** Task item **
What lines of the material hold the string "params"? Pull each of them out.

** Records provided **

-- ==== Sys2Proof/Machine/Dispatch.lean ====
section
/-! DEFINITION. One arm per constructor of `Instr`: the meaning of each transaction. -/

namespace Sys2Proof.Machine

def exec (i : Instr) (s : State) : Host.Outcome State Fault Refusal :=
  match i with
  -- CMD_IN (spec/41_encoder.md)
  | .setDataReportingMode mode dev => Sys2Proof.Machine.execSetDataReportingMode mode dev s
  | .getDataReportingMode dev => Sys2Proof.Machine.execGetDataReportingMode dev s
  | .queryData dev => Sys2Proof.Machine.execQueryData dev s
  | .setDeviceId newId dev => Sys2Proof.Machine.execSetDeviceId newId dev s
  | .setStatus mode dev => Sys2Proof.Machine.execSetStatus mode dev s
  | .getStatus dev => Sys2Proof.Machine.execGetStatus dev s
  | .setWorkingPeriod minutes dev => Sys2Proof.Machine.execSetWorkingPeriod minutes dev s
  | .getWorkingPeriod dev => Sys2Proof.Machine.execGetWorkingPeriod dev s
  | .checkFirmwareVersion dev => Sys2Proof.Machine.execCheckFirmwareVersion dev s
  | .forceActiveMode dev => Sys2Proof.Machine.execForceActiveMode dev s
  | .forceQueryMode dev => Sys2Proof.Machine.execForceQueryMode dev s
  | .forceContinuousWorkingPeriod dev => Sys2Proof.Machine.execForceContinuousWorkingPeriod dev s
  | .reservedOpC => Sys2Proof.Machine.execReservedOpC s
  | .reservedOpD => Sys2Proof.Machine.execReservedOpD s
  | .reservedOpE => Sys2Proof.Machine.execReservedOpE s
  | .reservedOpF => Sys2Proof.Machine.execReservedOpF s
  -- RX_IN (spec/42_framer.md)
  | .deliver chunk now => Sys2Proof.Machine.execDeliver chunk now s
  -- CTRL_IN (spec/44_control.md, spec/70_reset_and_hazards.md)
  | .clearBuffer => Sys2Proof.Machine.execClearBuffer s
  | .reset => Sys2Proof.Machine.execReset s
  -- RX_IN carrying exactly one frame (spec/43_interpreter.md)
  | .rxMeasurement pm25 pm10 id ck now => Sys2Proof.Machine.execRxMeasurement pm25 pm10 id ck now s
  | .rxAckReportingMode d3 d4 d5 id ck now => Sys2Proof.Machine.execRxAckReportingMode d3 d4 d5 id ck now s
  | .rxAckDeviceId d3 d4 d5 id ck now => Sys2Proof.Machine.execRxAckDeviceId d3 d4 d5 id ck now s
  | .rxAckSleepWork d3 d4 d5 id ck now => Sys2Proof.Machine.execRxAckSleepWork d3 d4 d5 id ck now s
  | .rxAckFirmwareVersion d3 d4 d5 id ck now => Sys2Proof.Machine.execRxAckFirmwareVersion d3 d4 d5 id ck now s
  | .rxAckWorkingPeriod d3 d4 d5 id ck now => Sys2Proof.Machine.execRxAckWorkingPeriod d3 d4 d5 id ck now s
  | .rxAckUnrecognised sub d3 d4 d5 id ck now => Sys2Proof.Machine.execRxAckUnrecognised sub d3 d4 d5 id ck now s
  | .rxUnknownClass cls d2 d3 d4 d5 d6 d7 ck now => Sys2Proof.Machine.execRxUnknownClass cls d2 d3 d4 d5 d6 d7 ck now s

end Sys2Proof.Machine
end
---
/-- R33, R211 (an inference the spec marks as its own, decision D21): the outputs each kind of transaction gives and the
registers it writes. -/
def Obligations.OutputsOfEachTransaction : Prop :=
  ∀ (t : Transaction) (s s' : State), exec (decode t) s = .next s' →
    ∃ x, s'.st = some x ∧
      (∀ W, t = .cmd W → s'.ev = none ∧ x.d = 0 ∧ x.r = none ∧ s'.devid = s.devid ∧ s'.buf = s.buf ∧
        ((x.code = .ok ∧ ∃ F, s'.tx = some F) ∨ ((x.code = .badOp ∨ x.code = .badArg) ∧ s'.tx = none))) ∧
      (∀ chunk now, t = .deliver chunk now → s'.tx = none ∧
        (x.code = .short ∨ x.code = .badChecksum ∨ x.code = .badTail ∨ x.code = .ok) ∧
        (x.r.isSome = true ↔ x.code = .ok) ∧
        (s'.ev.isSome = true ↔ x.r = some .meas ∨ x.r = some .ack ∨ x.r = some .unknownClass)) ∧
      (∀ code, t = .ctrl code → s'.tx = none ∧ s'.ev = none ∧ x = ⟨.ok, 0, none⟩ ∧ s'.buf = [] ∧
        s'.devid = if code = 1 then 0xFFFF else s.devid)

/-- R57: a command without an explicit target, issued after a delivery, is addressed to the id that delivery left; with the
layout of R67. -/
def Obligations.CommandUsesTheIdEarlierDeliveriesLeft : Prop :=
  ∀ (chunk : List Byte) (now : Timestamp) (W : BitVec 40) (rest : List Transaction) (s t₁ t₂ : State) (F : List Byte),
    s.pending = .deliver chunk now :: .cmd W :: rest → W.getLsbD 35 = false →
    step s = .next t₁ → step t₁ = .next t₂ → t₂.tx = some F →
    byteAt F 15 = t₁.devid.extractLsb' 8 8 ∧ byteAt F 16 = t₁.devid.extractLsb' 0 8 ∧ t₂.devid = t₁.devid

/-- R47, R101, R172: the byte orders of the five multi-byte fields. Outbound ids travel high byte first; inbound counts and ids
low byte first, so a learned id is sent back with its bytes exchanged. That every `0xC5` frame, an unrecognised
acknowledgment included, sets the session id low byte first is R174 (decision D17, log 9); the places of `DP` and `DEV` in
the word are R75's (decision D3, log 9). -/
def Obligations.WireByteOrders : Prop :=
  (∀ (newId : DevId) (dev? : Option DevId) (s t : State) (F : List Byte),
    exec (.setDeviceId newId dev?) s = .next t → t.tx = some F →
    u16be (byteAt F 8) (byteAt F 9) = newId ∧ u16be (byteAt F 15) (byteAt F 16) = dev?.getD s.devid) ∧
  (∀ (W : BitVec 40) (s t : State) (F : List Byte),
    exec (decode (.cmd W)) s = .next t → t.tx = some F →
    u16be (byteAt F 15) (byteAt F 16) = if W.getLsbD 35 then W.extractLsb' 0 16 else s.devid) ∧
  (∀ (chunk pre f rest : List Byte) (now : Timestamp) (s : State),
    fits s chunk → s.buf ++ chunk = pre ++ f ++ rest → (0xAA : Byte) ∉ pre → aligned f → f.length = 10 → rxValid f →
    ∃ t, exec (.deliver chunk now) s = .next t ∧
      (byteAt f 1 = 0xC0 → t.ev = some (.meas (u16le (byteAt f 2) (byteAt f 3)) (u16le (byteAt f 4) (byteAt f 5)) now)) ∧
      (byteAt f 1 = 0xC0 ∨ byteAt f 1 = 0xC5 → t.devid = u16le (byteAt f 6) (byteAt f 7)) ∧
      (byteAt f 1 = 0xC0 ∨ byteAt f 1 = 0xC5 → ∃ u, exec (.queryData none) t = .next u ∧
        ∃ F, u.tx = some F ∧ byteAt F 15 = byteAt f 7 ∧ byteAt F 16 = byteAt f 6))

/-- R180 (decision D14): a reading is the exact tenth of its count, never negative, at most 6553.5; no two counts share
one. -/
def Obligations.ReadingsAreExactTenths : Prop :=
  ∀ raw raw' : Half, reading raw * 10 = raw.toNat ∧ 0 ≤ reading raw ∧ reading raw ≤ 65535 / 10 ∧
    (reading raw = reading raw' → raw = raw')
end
---
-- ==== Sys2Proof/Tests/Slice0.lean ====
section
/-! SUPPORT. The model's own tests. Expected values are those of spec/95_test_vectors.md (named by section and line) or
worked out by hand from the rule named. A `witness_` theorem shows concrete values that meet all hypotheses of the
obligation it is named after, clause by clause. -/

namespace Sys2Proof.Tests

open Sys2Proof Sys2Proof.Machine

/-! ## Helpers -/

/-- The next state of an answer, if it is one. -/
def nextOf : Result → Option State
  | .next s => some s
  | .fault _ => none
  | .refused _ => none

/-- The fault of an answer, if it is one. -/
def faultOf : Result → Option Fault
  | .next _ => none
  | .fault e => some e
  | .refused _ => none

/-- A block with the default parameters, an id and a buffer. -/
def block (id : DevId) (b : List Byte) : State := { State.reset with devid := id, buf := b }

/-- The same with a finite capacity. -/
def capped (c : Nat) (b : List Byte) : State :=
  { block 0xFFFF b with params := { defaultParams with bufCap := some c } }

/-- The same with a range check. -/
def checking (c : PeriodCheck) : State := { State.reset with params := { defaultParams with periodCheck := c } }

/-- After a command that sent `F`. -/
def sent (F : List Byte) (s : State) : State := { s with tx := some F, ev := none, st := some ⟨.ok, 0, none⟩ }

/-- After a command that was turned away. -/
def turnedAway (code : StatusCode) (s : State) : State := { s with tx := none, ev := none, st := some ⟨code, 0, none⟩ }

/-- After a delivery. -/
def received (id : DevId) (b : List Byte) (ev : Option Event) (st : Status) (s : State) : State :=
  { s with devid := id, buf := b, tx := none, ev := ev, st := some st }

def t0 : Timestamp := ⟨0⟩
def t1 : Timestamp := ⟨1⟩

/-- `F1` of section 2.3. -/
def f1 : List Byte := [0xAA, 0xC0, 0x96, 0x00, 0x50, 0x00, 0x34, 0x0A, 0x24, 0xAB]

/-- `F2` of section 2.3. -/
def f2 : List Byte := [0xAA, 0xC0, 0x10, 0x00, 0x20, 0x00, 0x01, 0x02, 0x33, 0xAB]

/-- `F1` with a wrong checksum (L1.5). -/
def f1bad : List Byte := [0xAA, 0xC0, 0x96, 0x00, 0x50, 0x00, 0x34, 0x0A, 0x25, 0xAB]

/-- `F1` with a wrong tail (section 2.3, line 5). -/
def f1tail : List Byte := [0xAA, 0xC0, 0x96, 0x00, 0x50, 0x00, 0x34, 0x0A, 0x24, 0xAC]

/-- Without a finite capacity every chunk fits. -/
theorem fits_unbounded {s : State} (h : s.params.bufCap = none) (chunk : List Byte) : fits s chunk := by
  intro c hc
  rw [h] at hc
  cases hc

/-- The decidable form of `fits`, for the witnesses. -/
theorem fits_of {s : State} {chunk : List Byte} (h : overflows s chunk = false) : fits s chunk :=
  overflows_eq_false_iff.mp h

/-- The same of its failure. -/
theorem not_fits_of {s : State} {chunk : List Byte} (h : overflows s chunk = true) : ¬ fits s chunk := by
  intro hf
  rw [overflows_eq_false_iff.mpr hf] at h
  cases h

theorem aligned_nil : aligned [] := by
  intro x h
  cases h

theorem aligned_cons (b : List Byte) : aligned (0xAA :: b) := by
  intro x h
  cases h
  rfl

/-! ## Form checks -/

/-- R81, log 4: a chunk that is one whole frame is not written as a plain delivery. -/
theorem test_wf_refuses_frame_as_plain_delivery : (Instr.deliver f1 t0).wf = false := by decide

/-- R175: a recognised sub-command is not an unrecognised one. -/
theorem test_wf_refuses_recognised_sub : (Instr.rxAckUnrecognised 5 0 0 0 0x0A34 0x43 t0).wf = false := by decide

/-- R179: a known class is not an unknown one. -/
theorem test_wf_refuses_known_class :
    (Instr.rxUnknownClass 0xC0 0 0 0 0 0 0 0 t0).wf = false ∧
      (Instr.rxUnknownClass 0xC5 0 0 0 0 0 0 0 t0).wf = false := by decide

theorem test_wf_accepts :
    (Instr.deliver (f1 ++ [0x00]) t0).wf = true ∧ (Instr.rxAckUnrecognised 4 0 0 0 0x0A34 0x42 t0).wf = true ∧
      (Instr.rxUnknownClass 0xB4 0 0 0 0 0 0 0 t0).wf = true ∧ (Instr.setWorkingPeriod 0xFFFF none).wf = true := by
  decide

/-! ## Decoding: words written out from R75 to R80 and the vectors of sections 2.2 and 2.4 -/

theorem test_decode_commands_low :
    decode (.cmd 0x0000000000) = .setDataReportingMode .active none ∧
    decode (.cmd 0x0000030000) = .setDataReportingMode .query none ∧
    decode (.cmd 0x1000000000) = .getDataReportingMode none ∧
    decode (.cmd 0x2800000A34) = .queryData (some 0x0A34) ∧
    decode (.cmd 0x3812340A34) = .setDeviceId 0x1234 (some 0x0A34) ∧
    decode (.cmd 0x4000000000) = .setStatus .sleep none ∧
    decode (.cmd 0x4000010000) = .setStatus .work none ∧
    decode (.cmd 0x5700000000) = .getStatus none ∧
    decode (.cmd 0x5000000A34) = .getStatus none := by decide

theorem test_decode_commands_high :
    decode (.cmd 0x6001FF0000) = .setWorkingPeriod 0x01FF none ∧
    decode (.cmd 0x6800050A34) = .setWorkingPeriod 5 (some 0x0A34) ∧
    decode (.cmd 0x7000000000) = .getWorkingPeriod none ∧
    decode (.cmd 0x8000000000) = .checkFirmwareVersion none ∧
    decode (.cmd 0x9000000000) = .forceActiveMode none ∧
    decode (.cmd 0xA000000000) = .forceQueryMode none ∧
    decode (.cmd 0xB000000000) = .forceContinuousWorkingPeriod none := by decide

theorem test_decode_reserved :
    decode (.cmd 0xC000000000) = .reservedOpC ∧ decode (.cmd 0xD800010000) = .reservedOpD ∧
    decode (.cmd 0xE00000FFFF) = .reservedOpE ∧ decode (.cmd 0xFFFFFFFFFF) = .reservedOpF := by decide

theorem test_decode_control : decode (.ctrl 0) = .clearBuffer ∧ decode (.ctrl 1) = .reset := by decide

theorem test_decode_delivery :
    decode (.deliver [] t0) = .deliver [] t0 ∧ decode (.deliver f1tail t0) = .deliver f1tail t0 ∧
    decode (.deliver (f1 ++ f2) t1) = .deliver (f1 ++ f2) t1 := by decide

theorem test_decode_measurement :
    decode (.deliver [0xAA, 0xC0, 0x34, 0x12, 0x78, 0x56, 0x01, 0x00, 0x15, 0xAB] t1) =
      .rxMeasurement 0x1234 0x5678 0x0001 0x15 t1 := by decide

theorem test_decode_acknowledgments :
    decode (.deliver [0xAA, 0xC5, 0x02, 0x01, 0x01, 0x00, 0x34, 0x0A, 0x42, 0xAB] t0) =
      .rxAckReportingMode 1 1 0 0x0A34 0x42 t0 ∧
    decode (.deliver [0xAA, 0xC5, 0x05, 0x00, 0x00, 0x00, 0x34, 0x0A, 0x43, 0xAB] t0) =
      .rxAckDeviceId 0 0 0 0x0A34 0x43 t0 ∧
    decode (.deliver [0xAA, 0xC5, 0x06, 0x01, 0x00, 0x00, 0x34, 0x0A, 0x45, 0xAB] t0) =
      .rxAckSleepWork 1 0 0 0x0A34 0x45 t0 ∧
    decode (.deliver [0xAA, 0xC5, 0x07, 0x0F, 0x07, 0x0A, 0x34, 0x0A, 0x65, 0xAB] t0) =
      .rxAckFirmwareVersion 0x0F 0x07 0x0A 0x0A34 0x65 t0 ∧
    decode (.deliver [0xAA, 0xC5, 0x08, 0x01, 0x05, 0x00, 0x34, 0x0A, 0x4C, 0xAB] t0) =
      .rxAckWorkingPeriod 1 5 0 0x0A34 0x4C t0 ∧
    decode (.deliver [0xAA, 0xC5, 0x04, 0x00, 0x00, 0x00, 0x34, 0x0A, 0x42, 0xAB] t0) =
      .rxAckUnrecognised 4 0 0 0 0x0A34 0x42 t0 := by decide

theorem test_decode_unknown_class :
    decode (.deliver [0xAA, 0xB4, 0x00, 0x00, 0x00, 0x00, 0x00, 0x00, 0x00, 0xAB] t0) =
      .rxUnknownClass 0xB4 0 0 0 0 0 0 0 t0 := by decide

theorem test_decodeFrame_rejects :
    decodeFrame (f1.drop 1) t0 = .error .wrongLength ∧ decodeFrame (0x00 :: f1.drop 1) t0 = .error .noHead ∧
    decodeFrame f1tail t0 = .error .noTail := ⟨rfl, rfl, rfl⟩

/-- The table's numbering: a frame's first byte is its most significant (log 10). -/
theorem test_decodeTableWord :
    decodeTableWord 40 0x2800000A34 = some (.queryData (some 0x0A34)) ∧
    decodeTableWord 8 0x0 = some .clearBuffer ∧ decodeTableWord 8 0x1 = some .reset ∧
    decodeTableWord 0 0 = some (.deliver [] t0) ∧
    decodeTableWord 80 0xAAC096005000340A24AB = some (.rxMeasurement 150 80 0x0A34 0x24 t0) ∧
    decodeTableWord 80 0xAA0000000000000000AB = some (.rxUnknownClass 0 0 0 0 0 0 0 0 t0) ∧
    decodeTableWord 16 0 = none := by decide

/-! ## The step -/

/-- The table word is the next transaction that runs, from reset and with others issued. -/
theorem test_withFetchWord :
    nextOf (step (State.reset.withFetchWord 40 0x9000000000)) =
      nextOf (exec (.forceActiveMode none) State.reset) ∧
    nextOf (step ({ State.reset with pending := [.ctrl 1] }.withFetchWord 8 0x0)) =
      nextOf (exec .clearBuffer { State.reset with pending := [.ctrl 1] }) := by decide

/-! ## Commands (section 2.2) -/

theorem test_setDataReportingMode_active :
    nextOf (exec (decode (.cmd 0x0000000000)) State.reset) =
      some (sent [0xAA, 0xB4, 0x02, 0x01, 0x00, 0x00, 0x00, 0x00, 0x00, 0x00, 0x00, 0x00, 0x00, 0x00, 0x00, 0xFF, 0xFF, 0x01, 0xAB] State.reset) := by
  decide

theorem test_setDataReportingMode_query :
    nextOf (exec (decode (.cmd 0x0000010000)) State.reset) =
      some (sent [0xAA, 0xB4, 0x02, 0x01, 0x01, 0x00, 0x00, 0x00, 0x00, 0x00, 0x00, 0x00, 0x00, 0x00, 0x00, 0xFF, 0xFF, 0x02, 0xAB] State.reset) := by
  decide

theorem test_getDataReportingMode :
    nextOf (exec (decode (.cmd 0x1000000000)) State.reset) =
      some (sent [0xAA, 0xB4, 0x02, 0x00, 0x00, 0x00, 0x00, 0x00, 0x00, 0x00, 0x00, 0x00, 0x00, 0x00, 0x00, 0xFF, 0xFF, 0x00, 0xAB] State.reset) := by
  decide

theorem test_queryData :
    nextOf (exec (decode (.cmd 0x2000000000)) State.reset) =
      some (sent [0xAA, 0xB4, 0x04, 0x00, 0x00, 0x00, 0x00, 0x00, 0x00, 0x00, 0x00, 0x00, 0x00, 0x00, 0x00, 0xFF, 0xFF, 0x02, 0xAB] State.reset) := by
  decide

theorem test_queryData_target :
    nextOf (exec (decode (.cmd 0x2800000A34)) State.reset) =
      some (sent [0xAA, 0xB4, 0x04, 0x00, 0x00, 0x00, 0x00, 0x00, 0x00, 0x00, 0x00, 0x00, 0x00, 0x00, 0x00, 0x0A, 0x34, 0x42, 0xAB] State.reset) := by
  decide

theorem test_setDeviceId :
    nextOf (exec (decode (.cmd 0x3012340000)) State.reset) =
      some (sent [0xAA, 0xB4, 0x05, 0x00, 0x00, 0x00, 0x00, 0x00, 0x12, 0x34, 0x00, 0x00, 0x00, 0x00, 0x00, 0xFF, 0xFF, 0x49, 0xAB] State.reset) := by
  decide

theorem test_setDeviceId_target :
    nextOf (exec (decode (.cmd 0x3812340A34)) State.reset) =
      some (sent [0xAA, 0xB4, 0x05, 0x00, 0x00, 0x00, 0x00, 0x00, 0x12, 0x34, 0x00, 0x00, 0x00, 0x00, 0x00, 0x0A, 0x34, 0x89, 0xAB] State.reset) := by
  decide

** Answer for this exercise **
  { block 0xFFFF b with params := { defaultParams with bufCap := some c } }
def checking (c : PeriodCheck) : State := { State.reset with params := { defaultParams with periodCheck := c } }
theorem fits_unbounded {s : State} (h : s.params.bufCap = none) (chunk : List Byte) : fits s chunk := by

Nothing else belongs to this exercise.